Mitchell v. Plano Police Department
1:16-cv-07227
N.D. Ill.Sep 29, 2017Background
- Pro se plaintiff Sharon Mitchell sued the City of Plano, Plano Police and Zoning departments, several officers, and two private residents alleging a long-running campaign of harassment, false arrests, defamatory statements, and other torts and constitutional violations dating from 2009–2016.
- Key alleged events: her son’s 2009 arrest and her complaints about it; police visits and citations in 2010 (resulting in acquittals); an October 2015 vehicle incident; four arrests in November 2015 (including trespass and alleged violation of an Order of Protection); and 2016 vehicle-registration citations later admitted to be administrative errors.
- Mitchell alleged § 1983 claims (Fourth Amendment, First Amendment retaliation, equal protection, due process), state-law torts (false arrest/imprisonment, defamation, false light, IIED, malicious prosecution), and indemnification/respondeat superior claims.
- Defendants moved to dismiss under Rule 12(b)(6); private defendants additionally argued lack of color-of-law for § 1983. Court treated allegations liberally but required factual detail per Iqbal/Twombly.
- Court dismissed all claims for failure to state a claim: most counts dismissed without prejudice; Count 9 (obstruction of justice) dismissed with prejudice as no civil cause exists; claims against Plano Police Department and Plano Zoning Department dismissed with prejudice because they are not suable entities.
Issues
| Issue | Plaintiff's Argument | Defendant's Argument | Held |
|---|---|---|---|
| Whether Mitchell pleaded a § 1983 unlawful arrest/false arrest (Fourth Amendment) and state false arrest claim | Arrests were wrongful and based on fabricated testimony and coaching | Complaint lacks facts showing lack of probable cause at time of arrest; many events time-barred | Dismissed: Mitchell did not plead facts negating probable cause; 2009/2010 claims time-barred; counts 1 and 4 dismissed |
| Whether defendants are proper municipal or departmental defendants and whether municipal liability pleaded (Monell) | City and its departments participated in retaliatory policy/custom against Mitchell | Police and zoning departments are not suable; City not plausibly alleged to have an official policy/custom causing violations | Dismissed: Police and zoning departments not suable (dismissed with prejudice); Monell claim against City inadequately pleaded |
| Defamation / False light / Publication & malice elements | Defendants published false statements about Mitchell causing reputational harm | Plaintiff fails to identify particular false statements, who published them, or facts showing falsity or actual malice; testimony is privileged | Dismissed: failure to plead specific false statements, publication, causation, and malice; privileged testimony bars claims where applicable |
| First Amendment retaliation / Equal protection / Due process / Malicious prosecution / IIED | Conduct was retaliation for her complaints and part of sustained harassment campaign; class-of-one discrimination; fabricated prosecutions; outrageous conduct caused severe distress | Allegations are conclusory, temporally disconnected, lack causation or facts tying officials to conduct, some claims time-barred; legal theories misapplied (e.g., obstruction no civil remedy) | Dismissed: pleaded facts insufficient to show retaliatory motive, class-of-one harassment, fabricated-evidence due-process, malicious prosecution elements, or extreme outrageousness for IIED. Count 9 dismissed with prejudice |
Key Cases Cited
- Erickson v.

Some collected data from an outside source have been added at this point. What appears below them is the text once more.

-- ==== Sys2Proof/Config.lean ====
section
/-! DEFINITION. The implementation parameters (`spec/00_scope.md` R5), one record that is constant for a whole run,
and the one free value of the spec, `UNSPEC(N)` (R9). -/

namespace Sys2Proof

/-- The configuration record of `00_scope.md` R5. Plain data; the constraint of R6 is `Config.wf`
(`Sys2Proof/WellFormed.lean`). -/
structure Config where
  /-- `W_TICK`: the width of TICKCNT and of the two thresholds. -/
  wTick : Nat
  /-- `T_NORMAL`: the threshold selected when RATE = NORMAL. -/
  tNormal : BitVec wTick
  /-- `T_FAST`: the threshold selected when RATE = FAST. -/
  tFast : BitVec wTick
  /-- `PORT_W`: the width of the output port OUT. -/
  portW : Nat
  /-- `ARB_SPLIT`: whether WRRATE and WRDIR are admitted beside SAMPLE. -/
  arbSplit : Bool
  /-- `F_TICK` in ticks per second, `none` where it is left open; used by no operation (R5, log 13). -/
  fTick : Option Rat
  deriving DecidableEq, Repr

/-- The default column of `00_scope.md` R5: `W_TICK` = 8, `T_NORMAL` = 2, `T_FAST` = 0, `PORT_W` = 8,
`ARB_SPLIT` = false, `F_TICK` open. -/
def Config.default : Config :=
  { wTick := 8, tNormal := 2#8, tFast := 0#8, portW := 8, arbSplit := false, fTick := none }

/-- R5's defaults with `ARB_SPLIT` = true, which admits all eight operations of `30_encoding.md` R65; "use true to
cover the software" (`92_eei_decisions.md` D10). The configuration of `State.reset`. DESIGN CHOICE (log 2), safe:
it admits every event sequence the default admits, and more. -/
def Config.covering : Config :=
  { Config.default with arbSplit := true }

/-- `UNSPEC(n)` (`00_scope.md` R9): an `n`-bit value the spec does not fix, "a free input of the step (a draw), never
as a particular value". No body: nothing can be proved of its value. Its first argument numbers the draw.
DESIGN CHOICE (log 4), safe. -/
opaque Config.unspec (draw n : Nat) : BitVec n

end Sys2Proof
end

Pardus, 551 U.S. 89 (complaints by pro se plaintiffs are construed liberally)
- Ashcroft v. Iqbal, 556 U.S. 662 (pleading must contain factual allegations, not legal conclusions)

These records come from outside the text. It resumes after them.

-- ==== Sys2Proof/Machine/Arbiter.lean ====
section
/-! DEFINITION. The Arbiter family: SAMPLE, WRRATE, WRDIR (`spec/41_arbiter.md`). -/

namespace Sys2Proof.Machine

/-- The control law (`41_arbiter.md` R100, R101): fast-forward first, then fast-reverse, else normal forward. The
operands are line levels. -/
def policy (ffN frN : Bool) : Rate × Dir :=
  if asserted ffN then (.fast, .forward)
  else if asserted frN then (.fast, .reverse)
  else (.normal, .forward)

/-- SAMPLE (`41_arbiter.md` R100): commit the pair of the control law in one transition. -/
def execSample (ffN frN : Bool) (s : State) : Host.Outcome State Fault Refusal :=
  whenRunning s (commitPair (policy ffN frN).1 (policy ffN frN).2 s)

/-- WRRATE (`41_arbiter.md` R104). Its admission under `ARB_SPLIT` is the decoder's (`30_encoding.md` R66). -/
def execWrrate (r : Rate) (s : State) : Host.Outcome State Fault Refusal :=
  whenRunning s (commitRate r s)

/-- WRDIR (`41_arbiter.md` R105). Its admission under `ARB_SPLIT` is the decoder's (`30_encoding.md` R66). -/
def execWrdir (d : Dir) (s : State) : Host.Outcome State Fault Refusal :=
  whenRunning s (commitDir d s)

end Sys2Proof.Machine
end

- Bell Atlantic Corp. v. Twombly, 550 U.S. 544 (plausibility pleading standard)
- Monell v. Department of Social Servs. of City of New York, 436 U.S. 658 (municipal liability requires official policy, custom, or final policymaker act)
- Briscoe v. LaHue, 460 U.S. 325 (witness testimony enjoys absolute immunity against § 1983 claims)
- Pierson v. Ray, 386 U.S. 547 (probable cause and immunity principles relevant to arrests)
- Williams v. Rodriguez, 509 F.3d 392 (probable cause standard for arrests)
- Saunders-El v. Rohde, 778 F.3d 556 (fabrication of evidence can support due process claim under § 1983 in limited circumstances)
- Geinosky v. City of Chicago, 675 F.3d 743 (class-of-one equal protection discussion)
- Wallace v. City of Chicago, 440 F.3d 421 (false arrest claim accrual/timing)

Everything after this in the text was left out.